(Dataset entries)

----------------------------------------

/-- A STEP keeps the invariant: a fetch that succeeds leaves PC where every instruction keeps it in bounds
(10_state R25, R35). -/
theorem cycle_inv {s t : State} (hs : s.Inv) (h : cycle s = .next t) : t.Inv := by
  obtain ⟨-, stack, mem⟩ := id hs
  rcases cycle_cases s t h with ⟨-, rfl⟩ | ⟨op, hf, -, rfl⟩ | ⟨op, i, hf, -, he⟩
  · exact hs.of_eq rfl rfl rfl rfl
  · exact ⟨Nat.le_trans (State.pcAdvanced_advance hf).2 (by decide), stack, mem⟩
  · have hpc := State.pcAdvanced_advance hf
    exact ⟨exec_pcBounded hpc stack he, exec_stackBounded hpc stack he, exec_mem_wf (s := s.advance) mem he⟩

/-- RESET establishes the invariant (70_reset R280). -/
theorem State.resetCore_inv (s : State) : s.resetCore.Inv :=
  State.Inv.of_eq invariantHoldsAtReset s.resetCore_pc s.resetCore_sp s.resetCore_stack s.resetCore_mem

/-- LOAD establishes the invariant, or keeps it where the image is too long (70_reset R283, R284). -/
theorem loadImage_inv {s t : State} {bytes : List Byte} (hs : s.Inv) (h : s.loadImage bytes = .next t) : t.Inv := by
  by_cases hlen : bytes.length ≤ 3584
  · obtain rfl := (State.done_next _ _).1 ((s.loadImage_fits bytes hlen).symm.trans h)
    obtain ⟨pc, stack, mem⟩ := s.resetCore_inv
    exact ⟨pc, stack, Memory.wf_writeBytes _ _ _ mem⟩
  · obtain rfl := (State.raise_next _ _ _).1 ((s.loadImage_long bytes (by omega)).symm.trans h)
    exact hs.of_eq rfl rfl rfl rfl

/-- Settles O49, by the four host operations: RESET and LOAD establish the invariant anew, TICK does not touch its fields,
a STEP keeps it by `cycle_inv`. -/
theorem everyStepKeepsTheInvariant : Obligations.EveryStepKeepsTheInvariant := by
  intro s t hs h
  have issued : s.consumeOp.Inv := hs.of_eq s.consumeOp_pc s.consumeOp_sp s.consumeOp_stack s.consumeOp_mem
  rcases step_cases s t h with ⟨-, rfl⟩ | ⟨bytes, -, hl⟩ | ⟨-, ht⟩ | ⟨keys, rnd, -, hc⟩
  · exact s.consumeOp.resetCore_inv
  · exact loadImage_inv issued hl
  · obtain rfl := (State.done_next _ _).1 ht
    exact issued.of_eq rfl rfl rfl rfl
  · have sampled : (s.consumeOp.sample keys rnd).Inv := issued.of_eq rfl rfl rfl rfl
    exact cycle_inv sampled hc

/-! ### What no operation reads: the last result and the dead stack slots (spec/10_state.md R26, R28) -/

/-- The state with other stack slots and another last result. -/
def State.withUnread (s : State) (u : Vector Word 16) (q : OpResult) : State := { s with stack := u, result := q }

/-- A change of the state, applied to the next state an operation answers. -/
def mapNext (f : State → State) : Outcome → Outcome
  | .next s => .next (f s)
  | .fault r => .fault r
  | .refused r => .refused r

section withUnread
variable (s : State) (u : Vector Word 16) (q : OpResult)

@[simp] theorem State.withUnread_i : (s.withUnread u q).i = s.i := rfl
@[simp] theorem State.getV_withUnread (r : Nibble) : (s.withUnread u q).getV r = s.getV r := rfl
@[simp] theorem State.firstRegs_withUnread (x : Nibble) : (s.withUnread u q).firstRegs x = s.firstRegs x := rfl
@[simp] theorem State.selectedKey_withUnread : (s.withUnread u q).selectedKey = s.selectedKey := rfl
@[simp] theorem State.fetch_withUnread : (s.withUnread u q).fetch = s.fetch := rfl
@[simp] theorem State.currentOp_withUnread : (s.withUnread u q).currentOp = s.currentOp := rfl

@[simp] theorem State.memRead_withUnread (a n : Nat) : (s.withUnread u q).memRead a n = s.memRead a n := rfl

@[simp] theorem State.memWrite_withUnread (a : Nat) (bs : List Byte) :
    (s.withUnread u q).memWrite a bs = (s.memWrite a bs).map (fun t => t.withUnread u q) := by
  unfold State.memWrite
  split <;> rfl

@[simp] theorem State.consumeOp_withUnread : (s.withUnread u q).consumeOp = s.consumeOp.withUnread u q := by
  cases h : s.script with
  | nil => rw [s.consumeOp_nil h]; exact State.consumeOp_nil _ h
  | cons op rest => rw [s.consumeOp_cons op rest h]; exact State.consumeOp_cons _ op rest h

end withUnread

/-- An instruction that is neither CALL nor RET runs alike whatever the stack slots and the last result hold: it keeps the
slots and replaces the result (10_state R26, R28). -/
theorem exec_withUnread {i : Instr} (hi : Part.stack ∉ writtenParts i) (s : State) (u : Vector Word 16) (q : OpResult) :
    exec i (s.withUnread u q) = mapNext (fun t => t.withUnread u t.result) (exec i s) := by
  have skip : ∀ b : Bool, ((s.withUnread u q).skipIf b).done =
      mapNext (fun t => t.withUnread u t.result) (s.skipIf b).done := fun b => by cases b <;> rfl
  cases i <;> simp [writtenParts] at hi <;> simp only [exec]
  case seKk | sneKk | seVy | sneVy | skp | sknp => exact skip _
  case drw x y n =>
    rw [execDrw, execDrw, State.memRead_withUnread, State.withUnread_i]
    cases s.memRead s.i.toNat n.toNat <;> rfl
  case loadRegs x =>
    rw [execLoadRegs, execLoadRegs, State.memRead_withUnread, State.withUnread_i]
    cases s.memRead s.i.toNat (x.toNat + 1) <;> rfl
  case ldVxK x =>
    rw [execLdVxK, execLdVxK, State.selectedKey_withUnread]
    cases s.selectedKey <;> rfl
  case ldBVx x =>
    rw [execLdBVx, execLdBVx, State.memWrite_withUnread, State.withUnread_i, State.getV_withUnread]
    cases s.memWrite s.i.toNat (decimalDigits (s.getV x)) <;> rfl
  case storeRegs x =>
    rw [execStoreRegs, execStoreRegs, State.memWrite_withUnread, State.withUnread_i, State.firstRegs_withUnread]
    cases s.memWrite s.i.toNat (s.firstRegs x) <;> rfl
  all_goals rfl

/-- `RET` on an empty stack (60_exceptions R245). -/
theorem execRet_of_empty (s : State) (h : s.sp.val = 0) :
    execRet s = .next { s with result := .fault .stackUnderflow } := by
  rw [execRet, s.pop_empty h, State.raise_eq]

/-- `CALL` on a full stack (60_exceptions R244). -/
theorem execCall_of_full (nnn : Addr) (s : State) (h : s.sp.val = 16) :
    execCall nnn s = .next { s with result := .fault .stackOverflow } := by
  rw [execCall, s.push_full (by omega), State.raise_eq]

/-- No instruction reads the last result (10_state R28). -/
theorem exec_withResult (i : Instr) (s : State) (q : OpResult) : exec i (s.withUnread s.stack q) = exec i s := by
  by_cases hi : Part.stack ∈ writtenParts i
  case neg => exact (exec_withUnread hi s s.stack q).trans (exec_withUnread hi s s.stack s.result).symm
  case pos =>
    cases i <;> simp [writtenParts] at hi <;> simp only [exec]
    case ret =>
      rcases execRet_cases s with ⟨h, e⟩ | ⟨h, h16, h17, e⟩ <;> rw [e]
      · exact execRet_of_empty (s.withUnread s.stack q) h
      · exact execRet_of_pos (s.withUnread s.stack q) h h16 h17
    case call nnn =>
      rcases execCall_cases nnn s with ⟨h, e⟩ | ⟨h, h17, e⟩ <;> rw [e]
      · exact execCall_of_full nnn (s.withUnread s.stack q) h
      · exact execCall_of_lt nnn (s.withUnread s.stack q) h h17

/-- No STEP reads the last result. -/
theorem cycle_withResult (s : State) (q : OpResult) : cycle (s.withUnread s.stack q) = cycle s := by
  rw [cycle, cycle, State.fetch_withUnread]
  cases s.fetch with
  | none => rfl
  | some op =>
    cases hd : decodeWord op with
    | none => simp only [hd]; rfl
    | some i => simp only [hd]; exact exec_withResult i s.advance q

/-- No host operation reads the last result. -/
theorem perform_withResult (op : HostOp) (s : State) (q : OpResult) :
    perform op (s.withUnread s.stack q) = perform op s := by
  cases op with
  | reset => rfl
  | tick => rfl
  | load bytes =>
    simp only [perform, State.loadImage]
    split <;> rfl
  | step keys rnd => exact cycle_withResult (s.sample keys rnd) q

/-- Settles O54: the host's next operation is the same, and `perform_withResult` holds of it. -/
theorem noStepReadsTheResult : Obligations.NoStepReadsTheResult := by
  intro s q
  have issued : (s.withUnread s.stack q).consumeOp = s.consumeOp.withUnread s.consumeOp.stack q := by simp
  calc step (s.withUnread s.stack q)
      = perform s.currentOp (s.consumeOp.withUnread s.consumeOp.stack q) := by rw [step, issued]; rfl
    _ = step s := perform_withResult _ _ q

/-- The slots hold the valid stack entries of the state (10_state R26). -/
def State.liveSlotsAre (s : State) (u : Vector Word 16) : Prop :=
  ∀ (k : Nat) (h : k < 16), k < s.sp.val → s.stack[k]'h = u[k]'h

----------------------------------------

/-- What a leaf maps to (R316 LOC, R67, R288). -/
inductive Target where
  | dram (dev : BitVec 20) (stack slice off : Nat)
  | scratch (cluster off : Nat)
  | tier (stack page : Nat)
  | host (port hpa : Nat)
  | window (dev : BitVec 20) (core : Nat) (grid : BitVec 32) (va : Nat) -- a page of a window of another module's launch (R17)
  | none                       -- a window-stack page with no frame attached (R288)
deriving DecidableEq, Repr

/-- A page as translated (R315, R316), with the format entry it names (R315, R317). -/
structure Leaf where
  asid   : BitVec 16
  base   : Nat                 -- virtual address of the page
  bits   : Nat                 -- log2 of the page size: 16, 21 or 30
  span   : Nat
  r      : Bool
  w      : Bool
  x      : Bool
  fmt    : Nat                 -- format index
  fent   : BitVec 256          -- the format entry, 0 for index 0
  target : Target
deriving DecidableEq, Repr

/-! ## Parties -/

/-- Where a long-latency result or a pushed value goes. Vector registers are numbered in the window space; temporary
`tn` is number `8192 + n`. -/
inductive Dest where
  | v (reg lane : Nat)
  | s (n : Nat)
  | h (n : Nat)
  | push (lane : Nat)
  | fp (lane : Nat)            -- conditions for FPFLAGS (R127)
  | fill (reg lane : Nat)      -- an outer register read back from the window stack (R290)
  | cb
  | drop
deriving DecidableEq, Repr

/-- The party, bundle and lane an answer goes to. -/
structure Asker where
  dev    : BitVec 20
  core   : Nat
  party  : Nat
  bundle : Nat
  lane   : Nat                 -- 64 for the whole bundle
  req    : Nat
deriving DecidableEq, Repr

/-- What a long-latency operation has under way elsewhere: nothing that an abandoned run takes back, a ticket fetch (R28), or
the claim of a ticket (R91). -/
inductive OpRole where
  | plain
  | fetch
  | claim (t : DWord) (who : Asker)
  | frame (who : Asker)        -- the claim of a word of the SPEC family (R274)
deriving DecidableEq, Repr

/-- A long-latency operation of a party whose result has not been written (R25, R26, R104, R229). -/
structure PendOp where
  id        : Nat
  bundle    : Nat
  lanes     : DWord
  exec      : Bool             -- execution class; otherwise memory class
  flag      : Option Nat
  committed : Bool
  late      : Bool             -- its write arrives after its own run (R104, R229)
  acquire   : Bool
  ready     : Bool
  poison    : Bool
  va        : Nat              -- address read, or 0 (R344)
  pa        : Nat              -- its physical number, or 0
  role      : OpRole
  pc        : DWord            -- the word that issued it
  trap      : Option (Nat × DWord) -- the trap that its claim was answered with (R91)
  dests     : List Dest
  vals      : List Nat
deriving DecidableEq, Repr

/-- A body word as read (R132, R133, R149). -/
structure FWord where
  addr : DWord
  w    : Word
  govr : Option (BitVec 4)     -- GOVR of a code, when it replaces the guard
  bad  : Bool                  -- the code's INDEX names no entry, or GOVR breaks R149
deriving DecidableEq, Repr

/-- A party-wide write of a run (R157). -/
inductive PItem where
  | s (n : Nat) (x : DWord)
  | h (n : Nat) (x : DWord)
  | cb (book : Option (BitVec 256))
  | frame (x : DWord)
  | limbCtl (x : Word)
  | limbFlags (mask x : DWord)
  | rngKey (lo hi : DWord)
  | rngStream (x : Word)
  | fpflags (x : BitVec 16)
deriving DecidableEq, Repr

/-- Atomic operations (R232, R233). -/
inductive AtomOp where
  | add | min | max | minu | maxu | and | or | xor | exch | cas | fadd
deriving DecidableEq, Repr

----------------------------------------

§ **About this task**:
For this task, write out exactly the lines of the entries above, starting at the line with "run (R104, R229)" and ending at the line with "govr : Option", both included, and no others.

§ **Written solution**:
  late      : Bool             -- its write arrives after its own run (R104, R229)
  acquire   : Bool
  ready     : Bool
  poison    : Bool
  va        : Nat              -- address read, or 0 (R344)
  pa        : Nat              -- its physical number, or 0
  role      : OpRole
  pc        : DWord            -- the word that issued it
  trap      : Option (Nat × DWord) -- the trap that its claim was answered with (R91)
  dests     : List Dest
  vals      : List Nat
deriving DecidableEq, Repr

/-- A body word as read (R132, R133, R149). -/
structure FWord where
  addr : DWord
  w    : Word
  govr : Option (BitVec 4)     -- GOVR of a code, when it replaces the guard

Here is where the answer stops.